_Try it_: Here is a block of records. Copy every line in it that includes "writable".

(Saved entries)

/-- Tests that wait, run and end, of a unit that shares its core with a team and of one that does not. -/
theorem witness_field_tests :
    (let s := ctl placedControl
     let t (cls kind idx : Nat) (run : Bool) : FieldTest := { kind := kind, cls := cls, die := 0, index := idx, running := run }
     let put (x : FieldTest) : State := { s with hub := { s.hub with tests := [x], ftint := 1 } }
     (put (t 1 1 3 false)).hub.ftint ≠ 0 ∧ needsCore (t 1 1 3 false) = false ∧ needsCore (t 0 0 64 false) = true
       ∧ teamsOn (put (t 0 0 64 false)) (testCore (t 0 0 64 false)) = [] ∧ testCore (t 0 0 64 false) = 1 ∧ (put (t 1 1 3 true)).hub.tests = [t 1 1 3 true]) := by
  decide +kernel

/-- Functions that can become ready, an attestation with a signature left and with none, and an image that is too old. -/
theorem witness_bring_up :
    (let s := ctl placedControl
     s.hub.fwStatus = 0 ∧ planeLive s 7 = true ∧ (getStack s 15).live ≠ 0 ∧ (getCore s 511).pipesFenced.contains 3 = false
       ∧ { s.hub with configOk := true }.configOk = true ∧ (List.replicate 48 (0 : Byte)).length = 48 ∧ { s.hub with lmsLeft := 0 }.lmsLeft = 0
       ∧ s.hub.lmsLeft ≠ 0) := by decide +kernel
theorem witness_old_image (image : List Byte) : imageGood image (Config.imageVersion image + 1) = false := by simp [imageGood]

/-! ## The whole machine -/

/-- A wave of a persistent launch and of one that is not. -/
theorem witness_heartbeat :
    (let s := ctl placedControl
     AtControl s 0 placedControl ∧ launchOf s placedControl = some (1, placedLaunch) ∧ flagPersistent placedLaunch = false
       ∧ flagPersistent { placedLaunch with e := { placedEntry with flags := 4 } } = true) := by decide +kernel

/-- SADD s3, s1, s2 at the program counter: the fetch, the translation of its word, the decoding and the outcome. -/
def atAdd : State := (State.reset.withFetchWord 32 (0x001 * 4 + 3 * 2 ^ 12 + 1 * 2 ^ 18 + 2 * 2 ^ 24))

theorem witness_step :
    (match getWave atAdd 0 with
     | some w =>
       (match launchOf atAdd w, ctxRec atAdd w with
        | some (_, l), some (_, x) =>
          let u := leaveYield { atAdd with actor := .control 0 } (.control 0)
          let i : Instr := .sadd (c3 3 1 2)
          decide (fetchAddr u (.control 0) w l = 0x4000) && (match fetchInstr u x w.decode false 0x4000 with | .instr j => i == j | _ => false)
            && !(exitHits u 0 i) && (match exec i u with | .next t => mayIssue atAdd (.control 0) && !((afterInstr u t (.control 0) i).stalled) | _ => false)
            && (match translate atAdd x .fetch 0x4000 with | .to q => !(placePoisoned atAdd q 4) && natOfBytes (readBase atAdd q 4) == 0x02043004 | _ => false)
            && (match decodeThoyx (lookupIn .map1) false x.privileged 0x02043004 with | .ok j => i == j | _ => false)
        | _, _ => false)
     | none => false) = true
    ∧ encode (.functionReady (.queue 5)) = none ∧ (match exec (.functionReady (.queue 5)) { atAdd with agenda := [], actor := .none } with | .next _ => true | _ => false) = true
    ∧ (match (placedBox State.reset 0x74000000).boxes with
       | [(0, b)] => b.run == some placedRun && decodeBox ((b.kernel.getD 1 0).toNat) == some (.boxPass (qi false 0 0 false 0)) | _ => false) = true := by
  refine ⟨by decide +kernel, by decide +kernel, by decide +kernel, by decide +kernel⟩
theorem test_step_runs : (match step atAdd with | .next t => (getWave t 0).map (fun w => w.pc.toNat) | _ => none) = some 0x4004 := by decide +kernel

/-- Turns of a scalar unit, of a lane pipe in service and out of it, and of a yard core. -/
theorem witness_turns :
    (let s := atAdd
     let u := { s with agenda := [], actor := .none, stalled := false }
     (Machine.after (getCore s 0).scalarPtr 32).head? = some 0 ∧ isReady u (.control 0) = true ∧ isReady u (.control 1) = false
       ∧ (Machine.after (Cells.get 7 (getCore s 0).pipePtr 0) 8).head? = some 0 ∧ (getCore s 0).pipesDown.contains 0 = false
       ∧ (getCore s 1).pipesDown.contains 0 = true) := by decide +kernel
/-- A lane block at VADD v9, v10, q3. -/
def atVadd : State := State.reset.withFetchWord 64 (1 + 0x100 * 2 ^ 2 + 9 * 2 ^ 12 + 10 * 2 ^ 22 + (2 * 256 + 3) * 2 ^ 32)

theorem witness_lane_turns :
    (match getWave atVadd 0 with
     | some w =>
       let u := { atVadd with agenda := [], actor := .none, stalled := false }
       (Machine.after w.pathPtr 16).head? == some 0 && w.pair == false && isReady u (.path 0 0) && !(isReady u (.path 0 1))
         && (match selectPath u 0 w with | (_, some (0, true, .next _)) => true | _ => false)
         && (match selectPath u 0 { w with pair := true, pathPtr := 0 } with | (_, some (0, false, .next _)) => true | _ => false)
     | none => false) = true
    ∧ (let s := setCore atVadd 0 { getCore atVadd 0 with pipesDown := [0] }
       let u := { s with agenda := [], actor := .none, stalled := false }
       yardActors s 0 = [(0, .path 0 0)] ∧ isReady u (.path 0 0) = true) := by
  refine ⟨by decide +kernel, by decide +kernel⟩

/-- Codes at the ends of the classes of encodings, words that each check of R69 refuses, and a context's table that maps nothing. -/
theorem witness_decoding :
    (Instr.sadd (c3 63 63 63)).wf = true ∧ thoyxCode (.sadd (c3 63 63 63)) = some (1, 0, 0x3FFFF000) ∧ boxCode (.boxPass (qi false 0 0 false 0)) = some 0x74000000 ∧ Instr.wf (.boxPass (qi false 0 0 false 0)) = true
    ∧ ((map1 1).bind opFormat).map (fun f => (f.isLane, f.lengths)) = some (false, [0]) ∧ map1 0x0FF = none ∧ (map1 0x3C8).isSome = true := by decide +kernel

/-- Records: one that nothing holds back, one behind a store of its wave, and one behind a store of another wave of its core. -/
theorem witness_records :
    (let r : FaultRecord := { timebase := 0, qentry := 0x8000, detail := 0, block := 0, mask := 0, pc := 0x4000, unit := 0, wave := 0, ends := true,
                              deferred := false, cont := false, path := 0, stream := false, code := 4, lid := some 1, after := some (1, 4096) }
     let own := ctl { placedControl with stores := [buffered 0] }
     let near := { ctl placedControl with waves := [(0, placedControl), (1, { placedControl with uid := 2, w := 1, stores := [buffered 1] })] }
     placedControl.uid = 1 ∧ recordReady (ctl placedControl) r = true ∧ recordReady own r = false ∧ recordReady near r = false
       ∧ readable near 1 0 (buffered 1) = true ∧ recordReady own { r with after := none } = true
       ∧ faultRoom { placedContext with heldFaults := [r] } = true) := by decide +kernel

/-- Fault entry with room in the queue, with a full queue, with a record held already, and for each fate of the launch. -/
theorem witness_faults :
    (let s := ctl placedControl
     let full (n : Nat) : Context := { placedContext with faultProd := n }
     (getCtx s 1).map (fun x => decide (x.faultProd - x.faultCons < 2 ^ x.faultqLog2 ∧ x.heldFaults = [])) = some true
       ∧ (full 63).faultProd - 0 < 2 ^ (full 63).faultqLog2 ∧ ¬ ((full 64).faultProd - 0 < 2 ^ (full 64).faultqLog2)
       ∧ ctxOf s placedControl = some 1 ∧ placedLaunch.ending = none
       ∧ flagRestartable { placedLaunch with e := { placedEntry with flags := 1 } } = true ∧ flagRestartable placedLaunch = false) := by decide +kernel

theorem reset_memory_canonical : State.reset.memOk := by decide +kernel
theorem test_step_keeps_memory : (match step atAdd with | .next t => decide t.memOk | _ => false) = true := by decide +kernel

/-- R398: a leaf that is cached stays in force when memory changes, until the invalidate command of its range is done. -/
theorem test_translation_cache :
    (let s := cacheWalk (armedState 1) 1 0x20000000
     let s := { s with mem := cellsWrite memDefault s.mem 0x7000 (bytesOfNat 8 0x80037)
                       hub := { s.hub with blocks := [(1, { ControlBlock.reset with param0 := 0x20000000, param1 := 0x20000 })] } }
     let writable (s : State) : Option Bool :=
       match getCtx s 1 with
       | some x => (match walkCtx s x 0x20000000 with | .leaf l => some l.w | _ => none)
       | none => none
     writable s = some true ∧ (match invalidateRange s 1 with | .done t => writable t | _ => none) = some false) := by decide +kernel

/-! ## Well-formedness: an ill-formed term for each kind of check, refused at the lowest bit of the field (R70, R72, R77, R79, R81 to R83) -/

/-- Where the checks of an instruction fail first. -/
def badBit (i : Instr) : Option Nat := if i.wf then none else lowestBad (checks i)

_Response box_:
     let writable (s : State) : Option Bool :=
     writable s = some true ∧ (match invalidateRange s 1 with | .done t => writable t | _ => none) = some false) := by decide +kernel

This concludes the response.